= Work instruction =
Give back only the lines in the records below from the one with "simp only [h8, if_true, hl]" to the one with "theorem gate_cases (u", both inclusive, word for word.
-- Opening Marker --
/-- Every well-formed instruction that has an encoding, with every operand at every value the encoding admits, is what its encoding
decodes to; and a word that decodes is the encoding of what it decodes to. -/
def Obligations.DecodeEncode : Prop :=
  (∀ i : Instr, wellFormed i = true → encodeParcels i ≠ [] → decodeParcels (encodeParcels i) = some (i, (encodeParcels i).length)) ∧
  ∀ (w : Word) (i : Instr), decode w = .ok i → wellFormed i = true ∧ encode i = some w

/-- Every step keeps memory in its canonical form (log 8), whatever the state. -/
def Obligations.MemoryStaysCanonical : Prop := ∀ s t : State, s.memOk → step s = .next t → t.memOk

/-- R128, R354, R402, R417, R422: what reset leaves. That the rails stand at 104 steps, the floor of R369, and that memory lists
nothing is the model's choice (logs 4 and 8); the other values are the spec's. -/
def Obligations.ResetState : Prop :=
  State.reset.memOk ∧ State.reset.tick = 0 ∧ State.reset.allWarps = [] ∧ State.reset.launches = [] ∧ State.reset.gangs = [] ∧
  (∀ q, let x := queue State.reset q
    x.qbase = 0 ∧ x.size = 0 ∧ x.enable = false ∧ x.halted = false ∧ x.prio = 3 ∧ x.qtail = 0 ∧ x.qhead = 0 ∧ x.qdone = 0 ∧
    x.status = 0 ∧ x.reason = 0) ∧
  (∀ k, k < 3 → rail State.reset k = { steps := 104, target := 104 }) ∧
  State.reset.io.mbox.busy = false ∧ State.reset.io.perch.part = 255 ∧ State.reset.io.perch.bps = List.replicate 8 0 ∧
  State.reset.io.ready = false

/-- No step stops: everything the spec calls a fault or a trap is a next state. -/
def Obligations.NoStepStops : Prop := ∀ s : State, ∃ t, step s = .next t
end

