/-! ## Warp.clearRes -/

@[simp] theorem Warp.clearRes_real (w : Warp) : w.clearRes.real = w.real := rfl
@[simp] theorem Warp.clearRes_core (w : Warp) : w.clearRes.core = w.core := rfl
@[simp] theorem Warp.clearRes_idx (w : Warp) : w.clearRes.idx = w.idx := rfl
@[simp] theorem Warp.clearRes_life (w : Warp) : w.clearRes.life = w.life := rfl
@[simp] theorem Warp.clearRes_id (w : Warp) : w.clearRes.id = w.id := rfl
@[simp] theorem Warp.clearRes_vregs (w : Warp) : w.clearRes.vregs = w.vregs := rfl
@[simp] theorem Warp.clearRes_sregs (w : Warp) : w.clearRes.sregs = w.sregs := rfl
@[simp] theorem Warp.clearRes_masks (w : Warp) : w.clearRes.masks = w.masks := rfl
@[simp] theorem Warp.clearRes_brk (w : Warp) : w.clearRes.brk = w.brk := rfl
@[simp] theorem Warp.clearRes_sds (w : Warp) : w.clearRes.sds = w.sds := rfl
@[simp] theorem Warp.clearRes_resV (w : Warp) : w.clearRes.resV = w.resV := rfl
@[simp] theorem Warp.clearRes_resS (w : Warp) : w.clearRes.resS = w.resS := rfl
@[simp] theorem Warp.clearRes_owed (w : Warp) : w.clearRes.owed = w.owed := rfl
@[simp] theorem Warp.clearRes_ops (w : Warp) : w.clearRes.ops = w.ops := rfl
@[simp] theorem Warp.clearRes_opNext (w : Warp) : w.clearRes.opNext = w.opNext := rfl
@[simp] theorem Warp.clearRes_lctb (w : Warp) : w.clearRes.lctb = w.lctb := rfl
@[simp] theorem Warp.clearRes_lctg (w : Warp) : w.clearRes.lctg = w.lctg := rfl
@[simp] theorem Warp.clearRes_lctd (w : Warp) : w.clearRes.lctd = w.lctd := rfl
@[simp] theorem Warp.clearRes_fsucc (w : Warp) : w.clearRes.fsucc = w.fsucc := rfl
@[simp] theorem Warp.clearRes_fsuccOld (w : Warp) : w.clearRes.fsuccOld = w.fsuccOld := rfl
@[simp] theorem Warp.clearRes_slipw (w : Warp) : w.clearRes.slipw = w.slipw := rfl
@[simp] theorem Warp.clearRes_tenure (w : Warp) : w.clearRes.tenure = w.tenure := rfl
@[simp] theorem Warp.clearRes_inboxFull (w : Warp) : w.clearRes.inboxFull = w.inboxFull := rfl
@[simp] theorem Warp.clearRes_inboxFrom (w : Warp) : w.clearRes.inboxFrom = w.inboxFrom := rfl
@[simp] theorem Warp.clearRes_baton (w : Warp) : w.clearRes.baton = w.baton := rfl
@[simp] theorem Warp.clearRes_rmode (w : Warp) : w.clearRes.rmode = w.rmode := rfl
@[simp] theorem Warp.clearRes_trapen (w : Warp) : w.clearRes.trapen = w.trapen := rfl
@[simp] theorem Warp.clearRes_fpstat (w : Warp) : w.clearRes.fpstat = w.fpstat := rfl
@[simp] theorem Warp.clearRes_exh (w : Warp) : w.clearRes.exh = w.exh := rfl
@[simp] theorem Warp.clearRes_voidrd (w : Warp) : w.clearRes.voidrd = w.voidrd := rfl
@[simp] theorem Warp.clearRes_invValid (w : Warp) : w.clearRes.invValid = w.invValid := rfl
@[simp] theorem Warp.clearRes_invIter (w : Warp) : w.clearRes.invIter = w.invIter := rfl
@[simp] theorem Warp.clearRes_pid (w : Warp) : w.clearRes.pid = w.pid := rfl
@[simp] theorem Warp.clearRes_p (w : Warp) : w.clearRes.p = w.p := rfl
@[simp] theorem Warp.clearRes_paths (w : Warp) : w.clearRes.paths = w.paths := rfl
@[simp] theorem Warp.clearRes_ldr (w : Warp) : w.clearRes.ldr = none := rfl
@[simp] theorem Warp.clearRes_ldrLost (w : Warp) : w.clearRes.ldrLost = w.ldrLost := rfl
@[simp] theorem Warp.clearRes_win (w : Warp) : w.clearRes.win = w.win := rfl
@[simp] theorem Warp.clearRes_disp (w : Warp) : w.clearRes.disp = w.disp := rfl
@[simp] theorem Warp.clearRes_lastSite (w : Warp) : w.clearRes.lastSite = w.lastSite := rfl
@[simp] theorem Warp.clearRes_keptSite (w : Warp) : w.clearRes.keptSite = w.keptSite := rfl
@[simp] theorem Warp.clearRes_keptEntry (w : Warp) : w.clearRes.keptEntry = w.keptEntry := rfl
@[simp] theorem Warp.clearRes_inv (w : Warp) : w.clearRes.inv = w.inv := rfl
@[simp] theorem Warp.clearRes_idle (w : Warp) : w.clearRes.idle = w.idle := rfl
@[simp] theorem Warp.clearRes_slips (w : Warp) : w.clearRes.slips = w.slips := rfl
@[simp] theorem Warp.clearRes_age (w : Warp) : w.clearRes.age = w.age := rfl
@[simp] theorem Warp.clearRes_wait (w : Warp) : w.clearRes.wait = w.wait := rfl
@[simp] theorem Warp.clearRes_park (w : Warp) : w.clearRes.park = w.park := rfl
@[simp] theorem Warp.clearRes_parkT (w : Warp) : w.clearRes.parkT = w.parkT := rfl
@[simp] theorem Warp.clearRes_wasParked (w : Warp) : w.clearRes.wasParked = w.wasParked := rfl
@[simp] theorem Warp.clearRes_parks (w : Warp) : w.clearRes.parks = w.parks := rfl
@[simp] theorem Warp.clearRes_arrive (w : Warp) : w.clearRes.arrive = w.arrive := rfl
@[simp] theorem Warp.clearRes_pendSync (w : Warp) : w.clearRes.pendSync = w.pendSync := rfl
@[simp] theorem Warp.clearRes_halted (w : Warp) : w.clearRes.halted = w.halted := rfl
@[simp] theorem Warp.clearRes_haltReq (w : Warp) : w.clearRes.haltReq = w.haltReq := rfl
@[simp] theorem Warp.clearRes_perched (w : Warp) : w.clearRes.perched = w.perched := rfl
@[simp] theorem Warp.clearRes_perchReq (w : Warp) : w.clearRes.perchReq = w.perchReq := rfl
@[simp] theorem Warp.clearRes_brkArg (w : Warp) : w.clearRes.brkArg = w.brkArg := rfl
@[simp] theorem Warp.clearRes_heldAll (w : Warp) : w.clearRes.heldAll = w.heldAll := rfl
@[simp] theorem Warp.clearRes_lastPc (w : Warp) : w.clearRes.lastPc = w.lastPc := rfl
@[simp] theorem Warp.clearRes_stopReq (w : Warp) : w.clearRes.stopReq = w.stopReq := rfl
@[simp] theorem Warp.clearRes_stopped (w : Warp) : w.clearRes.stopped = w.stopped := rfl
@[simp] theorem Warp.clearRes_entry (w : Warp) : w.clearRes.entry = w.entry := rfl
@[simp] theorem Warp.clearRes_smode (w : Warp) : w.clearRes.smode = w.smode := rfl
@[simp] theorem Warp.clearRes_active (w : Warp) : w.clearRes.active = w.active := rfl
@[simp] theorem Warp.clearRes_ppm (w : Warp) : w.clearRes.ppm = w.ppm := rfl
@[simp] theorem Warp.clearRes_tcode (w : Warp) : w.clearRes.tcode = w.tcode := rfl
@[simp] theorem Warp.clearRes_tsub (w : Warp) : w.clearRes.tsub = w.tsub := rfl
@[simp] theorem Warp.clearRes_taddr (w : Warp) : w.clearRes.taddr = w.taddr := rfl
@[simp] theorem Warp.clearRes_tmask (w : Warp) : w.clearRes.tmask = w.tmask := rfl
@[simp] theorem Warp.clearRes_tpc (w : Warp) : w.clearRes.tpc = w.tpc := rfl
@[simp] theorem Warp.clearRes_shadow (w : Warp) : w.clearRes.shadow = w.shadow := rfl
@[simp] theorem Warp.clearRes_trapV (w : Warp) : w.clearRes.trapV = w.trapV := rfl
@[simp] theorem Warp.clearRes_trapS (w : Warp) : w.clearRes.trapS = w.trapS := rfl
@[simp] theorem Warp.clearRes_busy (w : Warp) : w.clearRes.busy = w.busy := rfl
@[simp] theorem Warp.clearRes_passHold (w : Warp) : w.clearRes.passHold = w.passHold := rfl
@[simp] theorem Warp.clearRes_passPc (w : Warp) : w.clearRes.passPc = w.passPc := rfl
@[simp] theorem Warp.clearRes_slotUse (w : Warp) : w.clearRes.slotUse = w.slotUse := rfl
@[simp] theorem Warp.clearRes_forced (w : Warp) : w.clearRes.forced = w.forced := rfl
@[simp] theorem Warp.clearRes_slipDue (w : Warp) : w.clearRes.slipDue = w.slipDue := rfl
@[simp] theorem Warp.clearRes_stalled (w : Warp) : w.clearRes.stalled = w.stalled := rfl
-- Closing Marker --
-- Opening Marker --
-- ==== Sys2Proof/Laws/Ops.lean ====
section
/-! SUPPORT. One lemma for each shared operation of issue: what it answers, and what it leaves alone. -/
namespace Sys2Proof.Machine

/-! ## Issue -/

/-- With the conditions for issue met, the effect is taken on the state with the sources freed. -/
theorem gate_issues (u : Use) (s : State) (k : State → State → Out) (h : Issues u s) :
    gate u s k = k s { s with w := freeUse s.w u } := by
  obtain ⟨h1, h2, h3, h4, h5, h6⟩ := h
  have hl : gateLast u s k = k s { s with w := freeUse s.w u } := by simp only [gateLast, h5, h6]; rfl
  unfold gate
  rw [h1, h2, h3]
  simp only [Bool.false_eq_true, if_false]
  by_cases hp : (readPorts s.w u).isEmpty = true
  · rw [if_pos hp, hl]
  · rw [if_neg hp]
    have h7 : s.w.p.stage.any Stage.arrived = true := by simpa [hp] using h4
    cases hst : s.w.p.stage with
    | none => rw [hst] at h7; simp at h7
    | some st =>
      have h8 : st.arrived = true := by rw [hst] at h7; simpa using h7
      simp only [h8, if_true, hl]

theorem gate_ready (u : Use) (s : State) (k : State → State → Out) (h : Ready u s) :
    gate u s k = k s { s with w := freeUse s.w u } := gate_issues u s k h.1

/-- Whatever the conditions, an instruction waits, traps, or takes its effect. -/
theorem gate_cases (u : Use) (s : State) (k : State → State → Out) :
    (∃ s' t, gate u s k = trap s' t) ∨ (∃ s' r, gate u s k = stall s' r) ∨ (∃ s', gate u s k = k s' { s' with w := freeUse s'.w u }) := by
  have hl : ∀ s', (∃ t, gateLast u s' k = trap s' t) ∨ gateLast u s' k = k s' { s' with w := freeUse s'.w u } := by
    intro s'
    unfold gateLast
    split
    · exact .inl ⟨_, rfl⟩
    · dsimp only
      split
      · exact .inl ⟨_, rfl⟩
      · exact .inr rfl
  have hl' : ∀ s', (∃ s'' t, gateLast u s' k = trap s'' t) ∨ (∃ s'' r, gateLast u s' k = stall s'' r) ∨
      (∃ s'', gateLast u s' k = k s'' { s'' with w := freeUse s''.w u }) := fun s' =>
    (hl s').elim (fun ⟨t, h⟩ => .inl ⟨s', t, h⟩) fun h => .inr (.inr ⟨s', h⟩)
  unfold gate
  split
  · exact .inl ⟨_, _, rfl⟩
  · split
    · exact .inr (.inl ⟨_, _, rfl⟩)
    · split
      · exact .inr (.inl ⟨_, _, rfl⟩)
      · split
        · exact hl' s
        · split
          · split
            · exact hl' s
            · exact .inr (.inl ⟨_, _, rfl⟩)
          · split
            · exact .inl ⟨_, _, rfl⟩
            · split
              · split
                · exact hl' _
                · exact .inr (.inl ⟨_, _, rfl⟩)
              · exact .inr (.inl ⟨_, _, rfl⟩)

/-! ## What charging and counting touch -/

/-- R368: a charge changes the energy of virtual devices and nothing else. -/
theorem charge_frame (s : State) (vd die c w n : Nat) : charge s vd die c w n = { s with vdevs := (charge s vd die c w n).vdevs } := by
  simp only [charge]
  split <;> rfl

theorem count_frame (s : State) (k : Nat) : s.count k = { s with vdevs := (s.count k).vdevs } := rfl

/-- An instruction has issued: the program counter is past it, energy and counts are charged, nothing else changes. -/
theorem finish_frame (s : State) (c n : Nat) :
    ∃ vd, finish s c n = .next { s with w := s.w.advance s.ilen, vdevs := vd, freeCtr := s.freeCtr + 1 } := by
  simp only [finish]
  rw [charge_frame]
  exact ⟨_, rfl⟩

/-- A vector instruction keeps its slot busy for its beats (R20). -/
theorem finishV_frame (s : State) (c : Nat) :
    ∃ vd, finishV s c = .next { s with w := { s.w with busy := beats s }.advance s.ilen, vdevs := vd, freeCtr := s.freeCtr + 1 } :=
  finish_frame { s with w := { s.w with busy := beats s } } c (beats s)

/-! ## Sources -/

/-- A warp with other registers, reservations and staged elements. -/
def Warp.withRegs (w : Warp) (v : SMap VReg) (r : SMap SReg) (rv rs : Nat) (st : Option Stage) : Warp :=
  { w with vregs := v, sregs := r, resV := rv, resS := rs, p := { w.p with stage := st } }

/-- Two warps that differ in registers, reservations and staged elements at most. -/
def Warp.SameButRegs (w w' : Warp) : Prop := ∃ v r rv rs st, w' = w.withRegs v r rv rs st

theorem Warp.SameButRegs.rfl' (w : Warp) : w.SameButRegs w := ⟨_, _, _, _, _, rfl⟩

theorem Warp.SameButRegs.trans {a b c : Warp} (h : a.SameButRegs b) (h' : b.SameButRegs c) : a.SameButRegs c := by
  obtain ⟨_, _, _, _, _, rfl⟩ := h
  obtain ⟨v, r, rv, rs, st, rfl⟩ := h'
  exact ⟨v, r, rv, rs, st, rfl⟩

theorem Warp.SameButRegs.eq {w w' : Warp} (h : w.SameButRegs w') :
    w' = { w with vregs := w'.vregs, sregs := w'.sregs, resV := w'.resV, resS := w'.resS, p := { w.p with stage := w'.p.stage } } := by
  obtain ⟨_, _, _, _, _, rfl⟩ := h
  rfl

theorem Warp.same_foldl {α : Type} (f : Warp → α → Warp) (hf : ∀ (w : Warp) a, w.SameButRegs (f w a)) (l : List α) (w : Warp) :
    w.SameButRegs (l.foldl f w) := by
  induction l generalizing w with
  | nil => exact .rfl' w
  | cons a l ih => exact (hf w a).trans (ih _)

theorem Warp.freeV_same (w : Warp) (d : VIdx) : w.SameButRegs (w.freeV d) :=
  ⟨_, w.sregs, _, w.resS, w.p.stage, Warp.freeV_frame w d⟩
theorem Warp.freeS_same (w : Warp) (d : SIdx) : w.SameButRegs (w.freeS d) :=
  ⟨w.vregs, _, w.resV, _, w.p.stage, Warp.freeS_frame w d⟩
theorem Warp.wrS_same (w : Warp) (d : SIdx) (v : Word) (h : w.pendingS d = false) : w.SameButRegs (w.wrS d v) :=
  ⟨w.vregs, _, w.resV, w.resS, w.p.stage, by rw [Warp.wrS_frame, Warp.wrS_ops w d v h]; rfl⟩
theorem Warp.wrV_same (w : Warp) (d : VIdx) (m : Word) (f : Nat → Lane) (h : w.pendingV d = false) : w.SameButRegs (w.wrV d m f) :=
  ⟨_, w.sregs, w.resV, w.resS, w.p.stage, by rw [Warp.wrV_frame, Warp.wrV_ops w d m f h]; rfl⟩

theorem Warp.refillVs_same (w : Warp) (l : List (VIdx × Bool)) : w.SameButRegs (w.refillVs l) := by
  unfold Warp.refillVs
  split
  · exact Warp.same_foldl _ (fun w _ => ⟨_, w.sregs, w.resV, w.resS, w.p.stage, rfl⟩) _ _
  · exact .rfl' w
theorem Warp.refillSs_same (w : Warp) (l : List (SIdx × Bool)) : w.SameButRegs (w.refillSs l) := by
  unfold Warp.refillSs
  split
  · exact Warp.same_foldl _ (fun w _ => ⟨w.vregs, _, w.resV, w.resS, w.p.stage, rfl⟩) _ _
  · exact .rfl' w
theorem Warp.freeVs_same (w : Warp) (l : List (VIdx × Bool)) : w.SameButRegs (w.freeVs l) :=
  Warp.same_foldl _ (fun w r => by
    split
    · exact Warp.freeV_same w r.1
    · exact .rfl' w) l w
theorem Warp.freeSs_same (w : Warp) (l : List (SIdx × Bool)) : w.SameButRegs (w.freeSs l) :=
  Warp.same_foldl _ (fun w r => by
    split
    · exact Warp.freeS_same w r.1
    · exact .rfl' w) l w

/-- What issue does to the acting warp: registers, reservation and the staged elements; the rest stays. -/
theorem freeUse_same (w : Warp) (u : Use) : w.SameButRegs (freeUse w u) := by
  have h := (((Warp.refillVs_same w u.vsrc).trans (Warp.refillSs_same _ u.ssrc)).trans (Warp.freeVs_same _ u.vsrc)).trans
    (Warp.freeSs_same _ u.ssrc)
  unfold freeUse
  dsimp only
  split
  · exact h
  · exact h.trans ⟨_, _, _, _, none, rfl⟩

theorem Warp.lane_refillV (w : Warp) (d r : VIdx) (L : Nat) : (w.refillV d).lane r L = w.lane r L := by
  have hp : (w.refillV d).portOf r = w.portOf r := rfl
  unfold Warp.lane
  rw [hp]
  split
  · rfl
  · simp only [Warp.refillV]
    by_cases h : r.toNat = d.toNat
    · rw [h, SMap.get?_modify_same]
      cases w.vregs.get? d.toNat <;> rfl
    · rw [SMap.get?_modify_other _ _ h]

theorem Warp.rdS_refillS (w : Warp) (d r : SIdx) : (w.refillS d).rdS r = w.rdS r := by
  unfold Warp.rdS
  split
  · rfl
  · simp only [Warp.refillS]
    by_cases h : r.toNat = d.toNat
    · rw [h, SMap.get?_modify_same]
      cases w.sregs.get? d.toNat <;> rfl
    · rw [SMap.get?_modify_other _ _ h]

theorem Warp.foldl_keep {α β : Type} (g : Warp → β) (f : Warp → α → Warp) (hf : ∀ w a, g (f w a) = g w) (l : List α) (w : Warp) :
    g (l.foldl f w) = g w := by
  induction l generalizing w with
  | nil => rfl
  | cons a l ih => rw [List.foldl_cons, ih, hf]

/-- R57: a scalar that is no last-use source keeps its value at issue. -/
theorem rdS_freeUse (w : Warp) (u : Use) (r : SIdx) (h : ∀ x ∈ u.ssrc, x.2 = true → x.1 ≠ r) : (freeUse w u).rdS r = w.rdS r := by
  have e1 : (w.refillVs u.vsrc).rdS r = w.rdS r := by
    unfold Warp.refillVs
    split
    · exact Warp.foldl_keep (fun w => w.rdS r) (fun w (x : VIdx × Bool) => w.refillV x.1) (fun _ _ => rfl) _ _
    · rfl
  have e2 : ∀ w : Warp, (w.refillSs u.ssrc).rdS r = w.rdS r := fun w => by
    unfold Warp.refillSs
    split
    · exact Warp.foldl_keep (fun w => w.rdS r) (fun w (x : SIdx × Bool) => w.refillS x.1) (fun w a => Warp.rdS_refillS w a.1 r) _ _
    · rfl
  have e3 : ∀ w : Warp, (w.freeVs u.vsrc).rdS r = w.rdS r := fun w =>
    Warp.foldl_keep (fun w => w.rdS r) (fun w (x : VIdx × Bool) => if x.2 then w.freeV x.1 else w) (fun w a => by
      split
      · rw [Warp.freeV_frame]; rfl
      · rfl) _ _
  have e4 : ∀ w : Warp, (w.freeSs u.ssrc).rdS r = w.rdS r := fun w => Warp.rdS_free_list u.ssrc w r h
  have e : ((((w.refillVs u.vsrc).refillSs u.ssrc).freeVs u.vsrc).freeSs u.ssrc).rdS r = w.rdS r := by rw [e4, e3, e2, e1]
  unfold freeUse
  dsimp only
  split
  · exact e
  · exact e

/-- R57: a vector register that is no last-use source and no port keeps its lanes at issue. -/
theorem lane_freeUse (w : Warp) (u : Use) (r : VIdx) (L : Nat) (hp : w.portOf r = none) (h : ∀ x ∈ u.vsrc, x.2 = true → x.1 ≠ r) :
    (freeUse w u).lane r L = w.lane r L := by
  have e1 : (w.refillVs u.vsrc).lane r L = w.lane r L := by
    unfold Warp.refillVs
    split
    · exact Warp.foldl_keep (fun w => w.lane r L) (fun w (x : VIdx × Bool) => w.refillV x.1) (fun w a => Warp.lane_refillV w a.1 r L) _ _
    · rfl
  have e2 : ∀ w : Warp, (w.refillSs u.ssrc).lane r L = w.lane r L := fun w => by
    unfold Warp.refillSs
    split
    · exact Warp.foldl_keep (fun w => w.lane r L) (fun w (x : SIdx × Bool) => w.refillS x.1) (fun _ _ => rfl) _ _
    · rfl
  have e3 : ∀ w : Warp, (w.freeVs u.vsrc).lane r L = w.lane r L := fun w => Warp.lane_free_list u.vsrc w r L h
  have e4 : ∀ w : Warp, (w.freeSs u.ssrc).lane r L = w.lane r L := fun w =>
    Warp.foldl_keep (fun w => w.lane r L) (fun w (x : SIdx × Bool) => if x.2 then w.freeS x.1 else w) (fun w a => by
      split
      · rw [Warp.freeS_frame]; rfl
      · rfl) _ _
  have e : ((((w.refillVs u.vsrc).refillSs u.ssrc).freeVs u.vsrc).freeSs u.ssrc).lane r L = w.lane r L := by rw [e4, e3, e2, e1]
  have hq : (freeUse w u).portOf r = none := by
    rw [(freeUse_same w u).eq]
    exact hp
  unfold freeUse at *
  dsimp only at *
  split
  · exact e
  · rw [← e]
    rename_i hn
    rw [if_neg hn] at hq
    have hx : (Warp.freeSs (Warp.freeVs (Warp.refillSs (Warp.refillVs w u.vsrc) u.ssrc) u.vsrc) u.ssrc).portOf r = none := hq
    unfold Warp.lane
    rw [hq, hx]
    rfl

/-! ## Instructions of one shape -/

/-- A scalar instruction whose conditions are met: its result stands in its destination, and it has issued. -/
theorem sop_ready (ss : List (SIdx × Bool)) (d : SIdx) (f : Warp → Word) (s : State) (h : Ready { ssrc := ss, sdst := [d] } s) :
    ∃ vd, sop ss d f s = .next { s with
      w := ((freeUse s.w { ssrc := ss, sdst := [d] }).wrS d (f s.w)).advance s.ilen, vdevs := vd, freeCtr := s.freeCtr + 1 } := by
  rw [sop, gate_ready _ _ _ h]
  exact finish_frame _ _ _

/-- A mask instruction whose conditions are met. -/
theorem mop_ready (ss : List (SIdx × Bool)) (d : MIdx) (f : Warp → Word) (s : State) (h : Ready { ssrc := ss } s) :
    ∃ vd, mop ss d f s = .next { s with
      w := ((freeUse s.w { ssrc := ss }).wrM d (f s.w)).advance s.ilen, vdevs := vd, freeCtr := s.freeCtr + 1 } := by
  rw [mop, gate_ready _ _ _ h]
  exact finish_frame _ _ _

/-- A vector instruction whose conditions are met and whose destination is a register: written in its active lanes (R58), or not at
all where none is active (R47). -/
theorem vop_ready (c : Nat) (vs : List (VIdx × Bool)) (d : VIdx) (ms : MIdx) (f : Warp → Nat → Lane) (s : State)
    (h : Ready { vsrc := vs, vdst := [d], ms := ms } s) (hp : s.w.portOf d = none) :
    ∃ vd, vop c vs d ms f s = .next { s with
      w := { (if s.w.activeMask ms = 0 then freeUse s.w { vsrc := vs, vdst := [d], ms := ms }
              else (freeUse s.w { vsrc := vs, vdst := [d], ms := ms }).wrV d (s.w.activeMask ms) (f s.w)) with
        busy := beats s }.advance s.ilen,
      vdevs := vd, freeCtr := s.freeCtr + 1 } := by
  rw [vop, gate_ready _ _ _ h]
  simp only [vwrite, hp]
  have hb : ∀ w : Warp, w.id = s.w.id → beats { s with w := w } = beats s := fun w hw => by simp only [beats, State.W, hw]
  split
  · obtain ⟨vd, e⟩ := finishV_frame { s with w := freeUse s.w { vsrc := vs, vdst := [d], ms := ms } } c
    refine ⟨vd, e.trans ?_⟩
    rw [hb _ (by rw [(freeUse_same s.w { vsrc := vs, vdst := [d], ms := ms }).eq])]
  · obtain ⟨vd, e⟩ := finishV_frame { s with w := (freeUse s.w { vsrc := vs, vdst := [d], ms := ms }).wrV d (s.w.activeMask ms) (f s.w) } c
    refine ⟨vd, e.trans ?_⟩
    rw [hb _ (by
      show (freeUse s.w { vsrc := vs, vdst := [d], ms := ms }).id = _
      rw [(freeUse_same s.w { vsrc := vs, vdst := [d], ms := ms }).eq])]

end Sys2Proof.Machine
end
-- Closing Marker --
= Task result =
      simp only [h8, if_true, hl]

theorem gate_ready (u : Use) (s : State) (k : State → State → Out) (h : Ready u s) :
    gate u s k = k s { s with w := freeUse s.w u } := gate_issues u s k h.1

/-- Whatever the conditions, an instruction waits, traps, or takes its effect. -/
theorem gate_cases (u : Use) (s : State) (k : State → State → Out) :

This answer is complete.